Desirable Properties of a Probabilistic Roadmap
- Coverage: Collectively the milestones in M should
see a large portion of the free space to guarantee that each query
configuration can be connected to one of them efficiently with high
probability.
- Connectivity: There should be a one-to-one correspondance
between the components of R and those of the free space.
With high probability, the above algorithm (preprocessing) generates a
roadmap that satisfies these two properties in expansive spaces.
(See
Capturing the Connectivity of High-Dimensional Geometric Spaces by
Parallelizable Random Sampling Techniques.)
An expansive free space is one which contains no ``narrow passages".
Sampling Strategies for PRM planners
- Uniform sampling.
- Re-sampling in ``difficult" areas.
- Wave propagation from initial and goal configurations.
- Incremental "learning".
- Denser sampling near the free space boundary, e.g.:
N. Amato and Y. Wu. A Randomized Roadmap Method for Path and
Manipulation Planning. Proc. IEEE Int. Conf. on Robotics and
Automation, Minneapolis, MN, 1996, pp. 113-120.
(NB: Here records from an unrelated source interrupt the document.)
def permV (f : AV) (s : State) : VOut :=
  laneOp (s.act f.mm) (fun i => lane (s.rv f.va) ((lane (s.rv f.vb) i).toNat % 64))
def permbV (f : AV) (s : State) : VOut := byteOp (s.act f.mm) (fun k => elem (s.rv f.va) 8 (elem (s.rv f.vb) 8 k))

/-- A nibble of each byte extended to 8 bits. -/
def nibV (hi : Bool) (f : AV) (s : State) : VOut :=
  byteOp (s.act f.mm) (fun k =>
    let b := elem (s.rv f.va) 8 k
    bitsOfInt 8 (intOf (tySigned f.ty.toNat) 4 (if hi then b / 16 else b % 16)))

/-- The element sequences of `vzip` and `vunzip` (R264). -/
def zipSeq (w : Nat) (a b : VReg) : List Nat := (List.range (elems w)).flatMap (fun e => [elem a w e, elem b w e])
def unzipSeq (w : Nat) (a b : VReg) : List Nat :=
  let n := elems w
  let S (i : Nat) : Nat := if i < n then elem a w i else elem b w (i - n)
  (List.range n).map (fun e => S (2 * e)) ++ (List.range n).map (fun e => S (2 * e + 1))

/-- An op that writes the register pair vd and vd + 1. -/
def pairV (seq : Nat → VReg → VReg → List Nat) (f : AV) (s : State) : Run State := do
  notAwn s
  let s ← useV s [f.va, f.vb]
  destV s f.vd (f.mm != 0) false
  destV s (f.vd + 1) (f.mm != 0) false
  stripsOk s [f.va, f.vb]
  let w := tyWidth f.ty.toNat
  let xs := seq w (s.rv f.va) (s.rv f.vb)
  let act := s.act f.mm
  let s ← s.wv f.vd (vPack w (xs.take (elems w))) act
  s.wv (f.vd + 1) (vPack w (xs.drop (elems w))) act

/-- Lanes below a distance. -/
def lanesBelow (n : Nat) : BitVec 64 := BitVec.ofNat 64 (2 ^ min n 64 - 1)

def slideupV (f : AV) (s : State) : VOut :=
  let a := (lane (s.rv f.vb) 0).toNat
  laneOp (s.act f.mm &&& ~~~(lanesBelow a)) (fun i => lane (s.rv f.va) (i - a))
def slidednV (f : AV) (s : State) : VOut :=
  let a := (lane (s.rv f.vb) 0).toNat
  laneOp (s.act f.mm) (fun i => if i + a ≤ 63 then lane (s.rv f.va) (i + a) else 0)

/-! ### Broadcast and single elements (R266) -/

def bcastV (f : AV) (s : State) : VOut :=
  let w := tyWidth f.ty.toNat
  ⟨vPack w (List.replicate (elems w) ((s.rs f.va).toNat % 2 ^ w)), s.act f.mm, []⟩

/-- An element extended to a doubleword: signed integer types by their sign, every other by zero. -/
def extElem (ty x : Nat) : Word := wd (bitsOfInt 64 (intOf (tySigned ty) (tyWidth ty) x))

/-- `vext`: the vd field names the s destination. -/
def vext (f : AV) (s : State) : Run State := do
  notAwn s
  useS s [f.vb]
  let s ← useV s [f.va]
  stripsOk s [f.va]
  let w := tyWidth f.ty.toNat
  let e := (s.rs f.vb).toNat
  .ok (s.ws f.vd (if e ≥ elems w then 0 else extElem f.ty.toNat (elem (s.rv f.va) w e)))

/-- `vins`: one element, in its lane if that is active. -/
def insV (f : AV) (s : State) : VOut :=
  let w := tyWidth f.ty.toNat
  let e := (s.rs f.vb).toNat
  let old := s.rv f.vd
  if e ≥ elems w then ⟨old, 0, []⟩
  else
    ⟨vPack w ((List.range (elems w)).map (fun j => if j = e then (s.rs f.va).toNat % 2 ^ w else elem old w j)),
      s.act f.mm &&& BitVec.ofNat 64 (2 ^ laneOf w e), []⟩

/-! ### Reductions and scans (R267, R268) -/

/-- Elements of active lanes. -/
def activeElems (w : Nat) (act : BitVec 64) (v : VReg) : List Nat :=
  ((List.range (elems w)).filter (fun e => act.getLsbD (laneOf w e))).map (elem v w)

/-- The floating result over values: 0 add, 1 min, 2 max. -/
def redNum (fn : Nat) (L : List Num) : Num :=
  if fn = 0 then exactSum L
  else if L.isEmpty then .inf (fn == 2)
  else L.foldl (minMax (fn == 1)) .nan

/-- The integer result over values, before narrowing. -/
def redInt (fn ty : Nat) (L : List Int) : Int :=
  if fn = 0 then L.foldl (· + ·) 0
  else if fn = 1 then L.foldl min (tyMax ty) else L.foldl max (tyMin ty)

/-- A reduction over elements: the bits, `w` wide, and its event. -/
def reduce (fn ty w rm : Nat) (L : List Nat) : Nat × Option Nat :=
  if isFT ty then
    let fm := ftOf ty
    let xs := L.map fm.decode
    if fn = 0 then fm.result xs (redNum fn xs) rm false else ((fm.round (redNum fn xs) rm false).1, none)
  else (bitsOfInt w (redInt fn ty (L.map (intOf (tySigned ty) (tyWidth ty)))), none)

/-- `vred`: the vd field names the s destination. -/
def vred (fn : Nat) (f : AV) (s : State) : Run State := do
  notAwn s
  let s ← useV s [f.va]
  stripsOk s [f.va]
  let ty := f.ty.toNat
  let (b, ev) := reduce fn ty 64 s.rm (activeElems (tyWidth ty) (s.act f.mm) (s.rv f.va))
  .ok ((s.ws f.vd (wd b)).countV [ev])

/-- The results of a scan, element by element; `acc` holds the elements before, in reverse. -/
def scanList (fn ty rm : Nat) : List (Option Nat) → List Nat → List (Nat × Option Nat)
  | [], _ => []
  | none :: xs, acc => (0, none) :: scanList fn ty rm xs acc
  | some x :: xs, acc => reduce fn ty (tyWidth ty) rm (x :: acc) :: scanList fn ty rm xs (x :: acc)

/-- `vscan`. -/
def scanV (fn : Nat) (f : AV) (s : State) : VOut :=
  let ty := f.ty.toNat
  let w := tyWidth ty
  let act := s.act f.mm
  let xs := scanList fn ty s.rm ((List.range (elems w)).map (fun e =>
    if act.getLsbD (laneOf w e) then some (elem (s.rv f.va) w e) else none)) []
  ⟨vPack w (xs.map (·.1)), act, xs.map (·.2)⟩

/-! ### Compress, expand, iota and class (R269, R270) -/

/-- How many bits of a mask below bit i are set. -/
def countBelow (m : BitVec 64) (i : Nat) : Nat := popCount (m.toNat % 2 ^ i) 64

def compressV (f : AV) (s : State) : VOut :=
  let m := s.act f.mm
  let ls := (List.range 64).filter (fun i => m.getLsbD i)
  laneOp (lanesBelow ls.length) (fun i => lane (s.rv f.va) ((ls[i]?).getD 0))
def expandV (f : AV) (s : State) : VOut :=
  let m := s.act f.mm
  laneOp m (fun i => lane (s.rv f.va) (countBelow m i))
def iotaV (f : AV) (s : State) : VOut := laneOp (BitVec.allOnes 64) (fun i => BitVec.ofNat 32 (countBelow (s.act f.mm) i))

/-- The class bit of a value in a format. -/
def classOf (fm : FloatFmt) (x : Num) : Nat :=
  match x with
  | .nan => 256
  | .inf n => if n then 1 else 128
  | .fin n m _ =>
    if m = 0 then (if n then 8 else 16)
    else if m < 2 ^ (fm.p - 1) then (if n then 4 else 32) else if n then 2 else 64

def classV (f : AV) (s : State) : VOut :=
  let fm := ftOf f.ty.toNat
  elemOp (tyWidth f.ty.toNat) (s.act f.mm) (fun x _ _ => (classOf fm (fm.decode x), none)) (s.rv f.va) 0 0

/-! ### The instructions -/

/-- `vadd` (R252). -/
def execVadd (f : AV) (s : State) : Host.Outcome State Fault Refusal := settle s (vec2 (arith 2 (fun x y _ => exactSum [x, y]) intAdd) f s)
/-- `vsub` (R252). -/
def execVsub (f : AV) (s : State) : Host.Outcome State Fault Refusal := settle s (vec2 (arith 2 (fun x y _ => exactSum [x, y.neg]) intSub) f s)
/-- `vmul` (R252). -/
def execVmul (f : AV) (s : State) : Host.Outcome State Fault Refusal := settle s (vec2 (arith 2 (fun x y _ => x.mul y) intMul) f s)
/-- `vfma` (R252). -/
def execVfma (f : AV) (s : State) : Host.Outcome State Fault Refusal := settle s (vec3 (arith 3 (fun x y z => exactSum [x.mul y, z]) intNone) f s)
/-- `vfms` (R252). -/
def execVfms (f : AV) (s : State) : Host.Outcome State Fault Refusal := settle s (vec3 (arith 3 (fun x y z => exactSum [x.mul y, z.neg]) intNone) f s)
/-- `vnfma` (R252). -/
def execVnfma (f : AV) (s : State) : Host.Outcome State Fault Refusal := settle s (vec3 (arith 3 (fun x y z => exactSum [(x.mul y).neg, z]) intNone) f s)
/-- `vmin` (R252). -/
def execVmin (f : AV) (s : State) : Host.Outcome State Fault Refusal := settle s (vec2 (exactV (minMax true) intMin) f s)
/-- `vmax` (R252). -/
def execVmax (f : AV) (s : State) : Host.Outcome State Fault Refusal := settle s (vec2 (exactV (minMax false) intMax) f s)
/-- `vabs` (R252). -/
def execVabs (f : AV) (s : State) : Host.Outcome State Fault Refusal := settle s (vec1 (exactV (fun x _ => x.abs) intAbs) f s)
/-- `vneg` (R252). -/
def execVneg (f : AV) (s : State) : Host.Outcome State Fault Refusal := settle s (vec1 (exactV (fun x _ => x.neg) intNeg) f s)
/-- `vrcp` (R254). -/
def execVrcp (f : AV) (s : State) : Host.Outcome State Fault Refusal := settle s (vec1 (special 0) f s)
/-- `vrsq` (R254). -/
def execVrsq (f : AV) (s : State) : Host.Outcome State Fault Refusal := settle s (vec1 (special 1) f s)
/-- `vsqrt` (R254). -/
def execVsqrt (f : AV) (s : State) : Host.Outcome State Fault Refusal := settle s (vec1 (special 2) f s)
/-- `vexp2` (R254). -/
def execVexp2 (f : AV) (s : State) : Host.Outcome State Fault Refusal := settle s (vec1 (special 3) f s)
/-- `vlog2` (R254). -/
def execVlog2 (f : AV) (s : State) : Host.Outcome State Fault Refusal := settle s (vec1 (special 4) f s)
/-- `vsin` (R254). -/
def execVsin (f : AV) (s : State) : Host.Outcome State Fault Refusal := settle s (vec1 (special 5) f s)
/-- `vcos` (R254). -/
def execVcos (f : AV) (s : State) : Host.Outcome State Fault Refusal := settle s (vec1 (special 6) f s)
/-- `vtanh` (R254). -/
def execVtanh (f : AV) (s : State) : Host.Outcome State Fault Refusal := settle s (vec1 (special 7) f s)
/-- `vcmp` (R255). -/
def execVcmp (f : AVF) (s : State) : Host.Outcome State Fault Refusal := settle s (vcmp f s)
/-- `vsel` (R256). -/
def execVsel (f : AV) (s : State) : Host.Outcome State Fault Refusal := settle s (vec2 selV f s)
/-- `vand` (R257). -/
def execVand (f : AV) (s : State) : Host.Outcome State Fault Refusal := settle s (vec2 (logicV (fun x y => x &&& y)) f s)
/-- `vor` (R257). -/
def execVor (f : AV) (s : State) : Host.Outcome State Fault Refusal := settle s (vec2 (logicV (fun x y => x ||| y)) f s)
/-- `vxor` (R257). -/
def execVxor (f : AV) (s : State) : Host.Outcome State Fault Refusal := settle s (vec2 (logicV (fun x y => x ^^^ y)) f s)
/-- `vandn` (R257). -/
def execVandn (f : AV) (s : State) : Host.Outcome State Fault Refusal := settle s (vec2 (logicV (fun x y => x &&& ~~~y)) f s)
/-- `vnot` (R257). -/
def execVnot (f : AV) (s : State) : Host.Outcome State Fault Refusal := settle s (vec1 (logicV (fun x _ => ~~~x)) f s)
/-- `vshl` (R258). -/
def execVshl (f : AV) (s : State) : Host.Outcome State Fault Refusal := settle s (vec2 (exactV (fun x _ => x) intShl) f s)
/-- `vshr` (R258). -/
def execVshr (f : AV) (s : State) : Host.Outcome State Fault Refusal := settle s (vec2 (exactV (fun x _ => x) intShr) f s)
/-- `vsar` (R258). -/
def execVsar (f : AV) (s : State) : Host.Outcome State Fault Refusal := settle s (vec2 (exactV (fun x _ => x) intSar) f s)
/-- `vmulh` (R259). -/
def execVmulh (f : AV) (s : State) : Host.Outcome State Fault Refusal := settle s (vec2 (exactV (fun x _ => x) intMulh) f s)
/-- `vmulhu` (R259). -/
def execVmulhu (f : AV) (s : State) : Host.Outcome State Fault Refusal := settle s (vec2 (exactV (fun x _ => x) intMulh) f s)
/-- `vadds` (R259). -/
def execVadds (f : AV) (s : State) : Host.Outcome State Fault Refusal := settle s (vec2 (exactV (fun x _ => x) intAdds) f s)
/-- `vsubs` (R259). -/
def execVsubs (f : AV) (s : State) : Host.Outcome State Fault Refusal := settle s (vec2 (exactV (fun x _ => x) intSubs) f s)
/-- `vcvt` (R260): a narrowing one reads vd. -/
def execVcvt (f : AVF) (s : State) : Host.Outcome State Fault Refusal := settle s (vecOp f.vd f.mm [f.va] (tyWidth f.ty.toNat < tyWidth f.fn.toNat) [] (cvtV f) s)
/-- `vqnt` (R261). -/
def execVqnt (f : AVF) (s : State) : Host.Outcome State Fault Refusal := settle s (vecOp f.vd f.mm [f.va, f.vb] false [] (qntV f) s)
/-- `vdeq` (R261). -/
def execVdeq (f : AVF) (s : State) : Host.Outcome State Fault Refusal := settle s (vecOp f.vd f.mm [f.va, f.vb] false [] (deqV f) s)
/-- `vperm` (R262). -/
def execVperm (f : AV) (s : State) : Host.Outcome State Fault Refusal := settle s (vec2 permV f s)
/-- `vpermb` (R262). -/
def execVpermb (f : AV) (s : State) : Host.Outcome State Fault Refusal := settle s (vec2 permbV f s)
/-- `vnib.lo` (R263). -/
def execVnibLo (f : AV) (s : State) : Host.Outcome State Fault Refusal := settle s (vec1 (nibV false) f s)
/-- `vnib.hi` (R263). -/
def execVnibHi (f : AV) (s : State) : Host.Outcome State Fault Refusal := settle s (vec1 (nibV true) f s)
/-- `vzip` (R264). -/
def execVzip (f : AV) (s : State) : Host.Outcome State Fault Refusal := settle s (pairV zipSeq f s)
/-- `vunzip` (R264). -/
def execVunzip (f : AV) (s : State) : Host.Outcome State Fault Refusal := settle s (pairV unzipSeq f s)
/-- `vslideup` (R265). -/
def execVslideup (f : AV) (s : State) : Host.Outcome State Fault Refusal := settle s (vec3 slideupV f s)
/-- `vslidedn` (R265). -/
def execVslidedn (f : AV) (s : State) : Host.Outcome State Fault Refusal := settle s (vec2 slidednV f s)
/-- `vbcast` (R266): the va field names an s register. -/
def execVbcast (f : AV) (s : State) : Host.Outcome State Fault Refusal := settle s (vecOp f.vd f.mm [] false [f.va] (bcastV f) s)
/-- `vext` (R266). -/
def execVext (f : AV) (s : State) : Host.Outcome State Fault Refusal := settle s (vext f s)
/-- `vins` (R266): the va and vb fields name s registers. -/
def execVins (f : AV) (s : State) : Host.Outcome State Fault Refusal := settle s (vecOp f.vd f.mm [] true [f.va, f.vb] (insV f) s)
/-- `vred.add` (R267). -/
def execVredAdd (f : AV) (s : State) : Host.Outcome State Fault Refusal := settle s (vred 0 f s)
/-- `vred.min` (R267). -/
def execVredMin (f : AV) (s : State) : Host.Outcome State Fault Refusal := settle s (vred 1 f s)
/-- `vred.max` (R267). -/
def execVredMax (f : AV) (s : State) : Host.Outcome State Fault Refusal := settle s (vred 2 f s)
/-- `vscan.add` (R268). -/
def execVscanAdd (f : AV) (s : State) : Host.Outcome State Fault Refusal := settle s (vec1 (scanV 0) f s)
/-- `vscan.min` (R268). -/
def execVscanMin (f : AV) (s : State) : Host.Outcome State Fault Refusal := settle s (vec1 (scanV 1) f s)
/-- `vscan.max` (R268). -/
def execVscanMax (f : AV) (s : State) : Host.Outcome State Fault Refusal := settle s (vec1 (scanV 2) f s)
/-- `vcompress` (R269). -/
def execVcompress (f : AV) (s : State) : Host.Outcome State Fault Refusal := settle s (vecOp f.vd f.mm [f.va] true [] (compressV f) s)
/-- `vexpand` (R269). -/
def execVexpand (f : AV) (s : State) : Host.Outcome State Fault Refusal := settle s (vecOp f.vd f.mm [f.va] true [] (expandV f) s)
/-- `viota` (R269). -/
def execViota (f : AV) (s : State) : Host.Outcome State Fault Refusal := settle s (vecOp f.vd f.mm [] false [] (iotaV f) s)
/-- `vclass` (R270). -/
def execVclass (f : AV) (s : State) : Host.Outcome State Fault Refusal := settle s (vec1 classV f s)
/-- `anop` (06 R155): no effect. -/
def execAnop (s : State) : Host.Outcome State Fault Refusal := settle s (.ok s)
M. Overmars and P. Svestka. A Probabilistic Learning Approach to
Motion Planning. In Algorithmic Foundations of Robotics,
K. Goldberg et al (eds.), A.K. Peters, Wellesley, MA, 1995, pp.19-37.
- Dilatation of the free space (to find narrow passages).
D. Hsu, L.E. Kavraki, J.C. Latombe, R. Motwani, and S. Sorkin. On Finding Narrow Passages with
Probabilistic Roadmap Planners. Proc. of the 1998 Workshop on
Algorithmic Foundations of Robotics, Houston, TX, March 1998.
- Sampling biased by potential field.
Collision Checking in 2-D Workspace
Case of a multi-link robot:
- For every link, precompute a C-obstacle bitmap representing the
obstacle map into the 3-D configuration space of the link (ignoring
the other link).
- For every pair of links, precompute a C-obstacle bitmap
representing the relative configurations at which the two links
collide/do not collide.
- Each time one needs to check that a configuration is free,
compute the configuration of each link and teh relative configuration
of every pair of links, and read the corresponding cell in each
bitmap.
Collision Checking in 3-D Workspace
Many existing techniques. Most represent objects by hierarchy of
objects of simple shapes (e.g., spheres, parallelepipeds) and
eventually reduce collision checking/distance computation between two
objects of basic shape (e.g., two convex polyhedra).
S. Quinlan. Efficient Distance Computation Between Non-Convex
Objects. Proc. IEEE Int. Conf. on Robotics and Automation, San Diego,
CA, 1994, pp. 117-123.
Principle:
- Triangulate the boundary of each object.
- Represent each object by a binary tree of spheres, such
that:
- The sphere at each node N contains the sphere at each
of the two children of N.
- The tree is approximately balanced.
- To check for collision or compute the distance between two
objects, traverse their sphere trees concurrently. When leaf nodes
are reached check collision or compute distance between two triangles.